Боярин А. С. Матвеев не где-нибудь, а в
челобитной мастерски описывает поведение некоего гуляки (очень может
быть, намереваясь развлечь царя): «От всех друзей его возили, через
лошадь и седло перекиня пьяного; в корете — положа вверх ногами
пьянаго…»
Можно по-разному относиться к протопопу
Аввакуму, и уж, во всяком случае, учить он пытался по большей степени
совершенно чудовищным вещам. Но язык, котором написаны его «Книга
бесед», «Книга толкований», «Житие», написанные между 1672 и 1675
годами, — это никак не условный язык средневекового книжника. Не говоря о
том, что автор этих произведений хорошо известен, и сам ведь протопоп
Аввакум вовсе не скрывает своего авторства. «Не скрывает» не в том
смысле, что не выпячивает, нет! А совершенно открыто говорит от первого
лица, предлагая читателю свои мнения по различным вопросам, свою
позицию, свое отношение к действительности. И украшая свои сугубо
индивидуальные изречения столь же личностными художественными
украшениями.
Аввакума чрезвычайно заботило, что
монахи после реформы Никона начали «препоясываться» не «по чреслам», а
выше.

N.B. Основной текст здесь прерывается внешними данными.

-- ==== Sys2Proof/Decode.lean ====
section
/-! DEFINITION. The decoder, total on every code of every format, and after it the encoder and the opcode table's rows
(`30_encoding.md` rules R60 to R67, `opcode_table.json`). -/

namespace Sys2Proof

/-! ### The decoder -/

/-- `HOSTACC` (R60): bit 71 the direction, bits 70:64 the offset, bits 63:0 the value. -/
def decodeHostacc (w : BitVec 72) : Except DecodeError Instr :=
  let offset : BitVec 7 := w.extractLsb' 64 7
  let value : U64 := w.extractLsb' 0 64
  if w.getLsbD 71 then
    if writeOffsets.contains offset then .ok (.wr offset value) else .error .noSuchOffset
  else if readOffsets.contains offset then
    if value = 0 then .ok (.rd offset) else .error .readWithValue
  else .error .noSuchOffset

/-- `CMD` (R61): bit 0 `OP`, bit 1 `SECRET_EN`, bit 2 `OVR_EN`, bit 3 `IN_NULL`; bits 63:4 are ignored (R66), and no
command word is illegal. -/
def decodeCmd (w : U64) : Instr :=
  let secretEn := w.getLsbD 1
  let ovrEn := w.getLsbD 2
  let inNull := w.getLsbD 3
  if w.getLsbD 0 then .hashHex secretEn ovrEn inNull else .hash secretEn ovrEn inNull

/-- `DSEL` (R64): bit 3 `ovr_en`, bits 2:0 the bucket code; codes 0 to 5 ignore bit 3. -/
def decodeDsel (w : BitVec 4) : Except DecodeError Instr :=
  match (w.extractLsb' 0 3).toNat with
  | 0 => .ok .len0
  | 1 => .ok .len1_3
  | 2 => .ok .len4_8
  | 3 => .ok .len9_16
  | 4 => .ok .len17_128
  | 5 => .ok .len129_240
  | 6 => if w.getLsbD 3 then .ok .longOvr else .ok .long
  | _ => .error .notAnOperation

/-- `PHASE` (R65): all sixteen codes are assigned. -/
def decodePhase (w : BitVec 4) : Instr :=
  match w.toNat with
  | 0 => .idle
  | 1 => .check
  | 2 => .dispatch
  | 3 => .short
  | 4 => .seedmix
  | 5 => .ovrWait
  | 6 => .accInit
  | 7 => .stripe
  | 8 => .scramble
  | 9 => .tail
  | 10 => .last
  | 11 => .merge
  | 12 => .final
  | 13 => .format
  | 14 => .done
  | _ => .err

/-- `FMIX` (R67): all four codes are assigned. -/
def decodeFmix (w : BitVec 2) : Instr :=
  match w.toNat with
  | 0 => .aval64
  | 1 => .rrmxmx
  | 2 => .aval3
  | _ => .bypass

/-- The operation a code stands for, or why it stands for none. -/
def decode (c : Code) : Except DecodeError Instr :=
  if c.bits < 2 ^ c.fmt.width then
    match c.fmt with
    | .hostacc => decodeHostacc (BitVec.ofNat 72 c.bits)
    | .cmd => .ok (decodeCmd (BitVec.ofNat 64 c.bits))
    | .dsel => decodeDsel (BitVec.ofNat 4 c.bits)
    | .phase => .ok (decodePhase (BitVec.ofNat 4 c.bits))
    | .fmix => .ok (decodeFmix (BitVec.ofNat 2 c.bits))
  else .error .tooWide

/-! ### The encoder -/

/-- The 72-bit word of a host write: `1 || offset || value` (R70). -/
def encodeWr (offset : BitVec 7) (value : U64) : BitVec 72 := (1#1 ++ offset ++ value : BitVec (1 + 7 + 64))

/-- The 72-bit word of a host read: `0 || offset || 0` (R70). -/
def encodeRd (offset : BitVec 7) : BitVec 72 := (0#1 ++ offset ++ 0#64 : BitVec (1 + 7 + 64))

/-- The command word with its reserved bits zero (R61). -/
def encodeCmd (op secretEn ovrEn inNull : Bool) : U64 :=
  (0#60 ++ BitVec.ofBool inNull ++ BitVec.ofBool ovrEn ++ BitVec.ofBool secretEn ++ BitVec.ofBool op
    : BitVec (60 + 1 + 1 + 1 + 1))

/-- The code of an operation; an ignored bit is zero. -/
def encode : Instr → Code
  | .wr offset value => ⟨.hostacc, (encodeWr offset value).toNat⟩
  | .rd offset => ⟨.hostacc, (encodeRd offset).toNat⟩
  | .hash secretEn ovrEn inNull => ⟨.cmd, (encodeCmd false secretEn ovrEn inNull).toNat⟩
  | .hashHex secretEn ovrEn inNull => ⟨.cmd, (encodeCmd true secretEn ovrEn inNull).toNat⟩
  | .len0 => ⟨.dsel, 0b0000⟩
  | .len1_3 => ⟨.dsel, 0b0001⟩
  | .len4_8 => ⟨.dsel, 0b0010⟩
  | .len9_16 => ⟨.dsel, 0b0011⟩
  | .len17_128 => ⟨.dsel, 0b0100⟩
  | .len129_240 => ⟨.dsel, 0b0101⟩
  | .long => ⟨.dsel, 0b0110⟩
  | .longOvr => ⟨.dsel, 0b1110⟩
  | .idle => ⟨.phase, 0⟩
  | .check => ⟨.phase, 1⟩
  | .dispatch => ⟨.phase, 2⟩
  | .short => ⟨.phase, 3⟩
  | .seedmix => ⟨.phase, 4⟩
  | .ovrWait => ⟨.phase, 5⟩
  | .accInit => ⟨.phase, 6⟩
  | .stripe => ⟨.phase, 7⟩
  | .scramble => ⟨.phase, 8⟩
  | .tail => ⟨.phase, 9⟩
  | .last => ⟨.phase, 10⟩
  | .merge => ⟨.phase, 11⟩
  | .final => ⟨.phase, 12⟩
  | .format => ⟨.phase, 13⟩
  | .done => ⟨.phase, 14⟩
  | .err => ⟨.phase, 15⟩
  | .aval64 => ⟨.fmix, 0⟩
  | .rrmxmx => ⟨.fmix, 1⟩
  | .aval3 => ⟨.fmix, 2⟩
  | .bypass => ⟨.fmix, 3⟩

/-! ### The opcode table -/

/-- The match value and the mask of an operation's row of `opcode_table.json`, as the table prints them. -/
def Instr.tableRow : Instr → Nat × Nat
  | .wr _ _ => (0x800000000000000000, 0x800000000000000000)
  | .rd _ => (0x0, 0x800000000000000000)
  | .hash _ _ _ => (0x0, 0x1)
  | .hashHex _ _ _ => (0x1, 0x1)
  | .len0 => (0x0, 0x7)
  | .len1_3 => (0x1, 0x7)
  | .len4_8 => (0x2, 0x7)
  | .len9_16 => (0x3, 0x7)
  | .len17_128 => (0x4, 0x7)
  | .len129_240 => (0x5, 0x7)
  | .long => (0x6, 0xF)
  | .longOvr => (0xE, 0xF)
  | .idle => (0x0, 0xF)
  | .check => (0x1, 0xF)
  | .dispatch => (0x2, 0xF)
  | .short => (0x3, 0xF)
  | .seedmix => (0x4, 0xF)
  | .ovrWait => (0x5, 0xF)
  | .accInit => (0x6, 0xF)
  | .stripe => (0x7, 0xF)
  | .scramble => (0x8, 0xF)
  | .tail => (0x9, 0xF)
  | .last => (0xA, 0xF)
  | .merge => (0xB, 0xF)
  | .final => (0xC, 0xF)
  | .format => (0xD, 0xF)
  | .done => (0xE, 0xF)
  | .err => (0xF, 0xF)
  | .aval64 => (0x0, 0x3)
  | .rrmxmx => (0x1, 0x3)
  | .aval3 => (0x2, 0x3)
  | .bypass => (0x3, 0x3)

/-! ### The host's reading of a table word -/

/-- The format in which a table word of `nbits` bits is read (log entry 12): 72 bits are a host access, 64 a command
word, 4 bits (one byte when rounded up) the sequencer's phase, 2 bits a final-mixer code. The three narrow formats share
their code points and a word does not say its format; `PHASE` is what the sequencer steps by. -/
def tableFormat (nbits : Nat) : Option Format :=
  match nbits with
  | 72 => some .hostacc
  | 64 => some .cmd
  | 8 => some .phase
  | 4 => some .phase
  | 2 => some .fmix
  | _ => none

/-- The operation the decoder reads from a table word. -/
def decodeTableWord (nbits w : Nat) : Option Instr :=
  match tableFormat nbits with
  | none => none
  | some fmt =>
    match decode ⟨fmt, w⟩ with
    | .ok i => some i
    | .error _ => none

end Sys2Proof
end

Почему надо «препоясыватся» именно так, а не иначе, я не знаю.
Откуда он узнал, каким именно способом нужно подвязывать рясу, и не сам
ли Господь рассказал ему об этом, история тоже умалчивает, но протопоп
Аввакум, как обычно, в своей правоте не сомневался и искренне считал
свое мнение истиной в последней инстанции. Еще больше его волновал
важнейший мировоззренческий и религиозный вопрос: а вдруг кто-то из
монахов вместо умерщвления плоти съест что-то вкусное или выпьет вина?!

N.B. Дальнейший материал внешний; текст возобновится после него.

-- ==== Sys2Proof/Machine/State.lean ====
section
/-! DEFINITION. The architectural state (`10_state.md` rule R21), the outside world's moves, the reasons a step can stop,
and the state after reset (rule R36). All of it is plain data. -/

namespace Sys2Proof.Machine

/-- A byte memory (`10_state.md` rule R32): offsets strictly rising, no entry of value 0, an unlisted byte reads as 0
(DESIGN CHOICE, log entry 3). -/
abbrev Memory := List Host.Cell

/-- The two defined values of `CMD.OP` (`30_encoding.md` rule R61). -/
inductive Op where
  | hash
  | hashHex
  deriving DecidableEq, Repr

/-- The four defined bits of `CMD` (`30_encoding.md` rule R61). -/
structure CmdReg where
  op : Op
  secretEn : Bool
  ovrEn : Bool
  inNull : Bool
  deriving DecidableEq, Repr

/-- The latched request `REQ` (`10_state.md` rule R28). -/
structure Request where
  op : Op
  secretEn : Bool
  ovrEn : Bool
  inNull : Bool
  seed : U64
  /-- `L`, the input length in bytes. -/
  len : U64
  /-- `S_custom`, the length in bytes of the custom secret. -/
  secretLen : U64
  deriving DecidableEq, Repr

/-- `STATUS.ERR` (`30_encoding.md` rule R63): three values, so that code 3 cannot be represented. -/
inductive ErrCode where
  | none
  | invalidSecret
  | invalidInput
  deriving DecidableEq, Repr

/-- The seven buckets of the dispatcher (`30_encoding.md` rule R64). -/
inductive Bucket where
  | len0
  | len1_3
  | len4_8
  | len9_16
  | len17_128
  | len129_240
  | long
  deriving DecidableEq, Repr

/-- The stored fields of `STATUS` (`10_state.md` rule R23). `STATE` is a function of the phase (rule R27); `BUCKET`
is `none` for the code 7. -/
structure Status where
  err : ErrCode
  bucket : Option Bucket
  ovrUsed : Bool
  hexValid : Bool
  deriving DecidableEq, Repr

/-- `SEQ.PHASE` (`10_state.md` rule R27, `30_encoding.md` rule R65). -/
inductive Phase where
  | idle
  | check
  | dispatch
  | short
  | seedmix
  | ovrWait
  | accInit
  | stripe
  | scramble
  | tail
  | last
  | merge
  | final
  | format
  | done
  | err
  deriving DecidableEq, Repr

/-- The sequencer `SEQ` (`10_state.md` rule R27). -/
structure Sequencer where
  phase : Phase
  /-- Secret blocks already consumed. -/
  blk : U64
  /-- Stripes already consumed inside the current block. -/
  str : U64
  deriving DecidableEq, Repr

/-- The address spaces a secret can be read from (`20_memory.md` rule R40). -/
inductive SecretSpace where
  | ksecret
  | sec
  | esec
  deriving DecidableEq, Repr

/-- A secret in use: bytes `0 .. len-1` of a space. A view is read access, not a copy (`30_encoding.md` rule R68, log
entry 8). -/
structure SecretView where
  space : SecretSpace
  len : Nat
  deriving DecidableEq, Repr

/-- The pending override request `OVR` (`10_state.md` rule R33, `30_encoding.md` rule R68): the input view
`IN[0 .. len)`, the seed, the effective secret view. -/
structure OvrRequest where
  len : U64
  seed : U64
  secret : SecretView
  deriving DecidableEq, Repr

/-- The widths of a host write narrower than 64 bits (`10_state.md` rule R22). DESIGN CHOICE: 8, 16 and 32 bits and no
others, where R22 lists none (log entry 19). -/
inductive Narrow where
  | bits8
  | bits16
  | bits32
  deriving DecidableEq, Repr

/-- One move of the outside world (`10_state.md` rule R20; log entry 5). -/
inductive Input where
  /-- The datapath takes one step before the next move. -/
  | datapath
  /-- The host performs the register access a 72-bit word spells (`30_encoding.md` rule R60). -/
  | access (word : BitVec 72)
  /-- The host writes a command word to `CMD` (`30_encoding.md` rule R61). -/
  | command (word : U64)
  /-- A host write narrower than 64 bits (`10_state.md` rule R22): the low bits of `value`. -/
  | writeNarrow (offset : BitVec 7) (width : Narrow) (value : U64)
  /-- A host read of one byte of the register window (`20_memory.md` rule R41). -/
  | readByte (offset : BitVec 6)
  /-- `LDIN bytes` (`30_encoding.md` rule R70). -/
  | ldin (bytes : List Byte)
  /-- `LDSEC bytes` (`30_encoding.md` rule R70). -/
  | ldsec (bytes : List Byte)
  /-- `POLL` (`30_encoding.md` rule R70). -/
  | poll
  /-- The override unit answers (`30_encoding.md` rule R68). -/
  | answer (value : U64)
  /-- Reset is applied (`70_reset_and_hazards.md` rule R170). -/
  | reset
  deriving DecidableEq, Repr

/-- Why the machine stops. Each is raised by an access the spec says does not exist, and each is safe: nothing can be
proved of what the hardware does there. -/
inductive Fault where
  /-- Raised by `step` on a code that is no operation (a host access word with an unlisted offset, a read with value
  bits). Safe. -/
  | undecodable (e : DecodeError)
  /-- Raised by `execWr` and `execRd` on a term that is not well formed, and by a narrow write past the window: the
  access reaches an offset that does not exist (`20_memory.md` rule R40). Safe. -/
  | noSuchRegister
  deriving DecidableEq, Repr

/-- What the model gives no meaning to. -/
inductive Refusal where
  /-- Raised by `exec` on an instruction that has no meaning yet. Safe. -/
  | notModelled (mnemonic : String)
  /-- Raised by `LDIN` and `LDSEC` on a write into a buffer the running call may read (`70_reset_and_hazards.md`
  rule R173: "refused action"). Safe. -/
  | bufferInUse
  /-- Raised by a command with `SECRET_EN = 1` and `SECRET_LEN > SECRET_MAX`, and by `LDSEC` of more than `SECRET_MAX`
  bytes (`10_state.md` rule R22: "cannot be backed by `SEC` and is refused by the model"). Safe. -/
  | secretTooLong
  deriving DecidableEq, Repr

/-- The state of one instance (`10_state.md` rule R21), and the model's own fields after it. -/
structure State where
  /-- `CMD` (R22): the defined bits of the command word last accepted (log entry 17). -/
  cmd : CmdReg
  /-- `SEED` (R22). -/
  seed : U64
  /-- `LEN` (R22). -/
  len : U64
  /-- `SECRET_LEN` (R22). -/
  secretLen : U64
  /-- `REQ` (R28). -/
  req : Request
  /-- `STATUS` (R23). -/
  status : Status
  /-- `RESULT` (R24). -/
  result : U64
  /-- `HEX` (R25): character `k` in element `k`. -/
  hex : Vector Byte 16
  /-- `ACC[0..7]` (R26). -/
  acc : Vector U64 8
  /-- `PRE` (R35). -/
  pre : U64
  /-- `SEQ` (R27). -/
  seq : Sequencer
  /-- `IN` (R32). -/
  inMem : Memory
  /-- `SEC` (R32). -/
  secMem : Memory
  /-- `ESEC` (R32). -/
  esecMem : Memory
  /-- `OVR` (R33). -/
  ovr : Option OvrRequest
  /-- The model's own: the override unit's answer, waiting at the port (log entry 7). -/
  answer : Option U64
  /-- The model's own: what the last host read returned (log entry 6). -/
  rdata : U64
  /-- The model's own: how many free values have been drawn (log entry 4). -/
  draws : Nat
  /-- The model's own: the outside world's coming moves, the next one first (log entry 5). -/
  inputs : List Input
  /-- The model's own: the parameters, which no step changes (log entry 1). -/
  cfg : Config
  deriving DecidableEq, Repr

/-- The state after reset (`10_state.md` rule R36). Of `CMD`'s stored bits, `REQ`, `RESULT`, `HEX`, `ACC`, `PRE`, the
three memories and the model's own fields the spec gives no value: those are DESIGN CHOICE (log entries 1 to 7, 17). -/
def State.reset : State where
  cmd := { op := .hash, secretEn := false, ovrEn := false, inNull := false }
  seed := 0
  len := 0
  secretLen := 0
  req :=
    { op := .hash, secretEn := false, ovrEn := false, inNull := false, seed := 0, len := 0, secretLen := 0 }
  status := { err := .none, bucket := none, ovrUsed := false, hexValid := false }
  result := 0
  hex := Vector.replicate 16 0
  acc := Vector.replicate 8 0
  pre := 0
  seq := { phase := .idle, blk := 0, str := 0 }
  inMem := []
  secMem := []
  esecMem := []
  ovr := none
  answer := none
  rdata := 0
  draws := 0
  inputs := []
  cfg := Config.default

end Sys2Proof.Machine
end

Это же страшно подумать, что тогда может произойти! Свой страх перед
подобными ужасами Аввакум выражал очень красочно: «А ты что чреватая
женка, не извредить бы в брюхе ребенка, подпоясываесе по титькам! Чему
быть! И в своем брюхе том не меньше робенка бабья накладено беды тоя, —
ягод миндальных и ренского, и романеи, и водок различных с вином
процеженных налил: как и подпоясать. Невозможное дело ядомое извредить в
нем».
Не менее образно высказался Аввакум о
вреде просвещения: «Евдоенея, Евдокея, почто гордого беса не оринешь от
себя? Высокие науки исчеш, от нее же отпадают Богом неокормлени, яко
листвие… Дурька, дурька, дурищо! На что тебе, волроне, высокие хоромы?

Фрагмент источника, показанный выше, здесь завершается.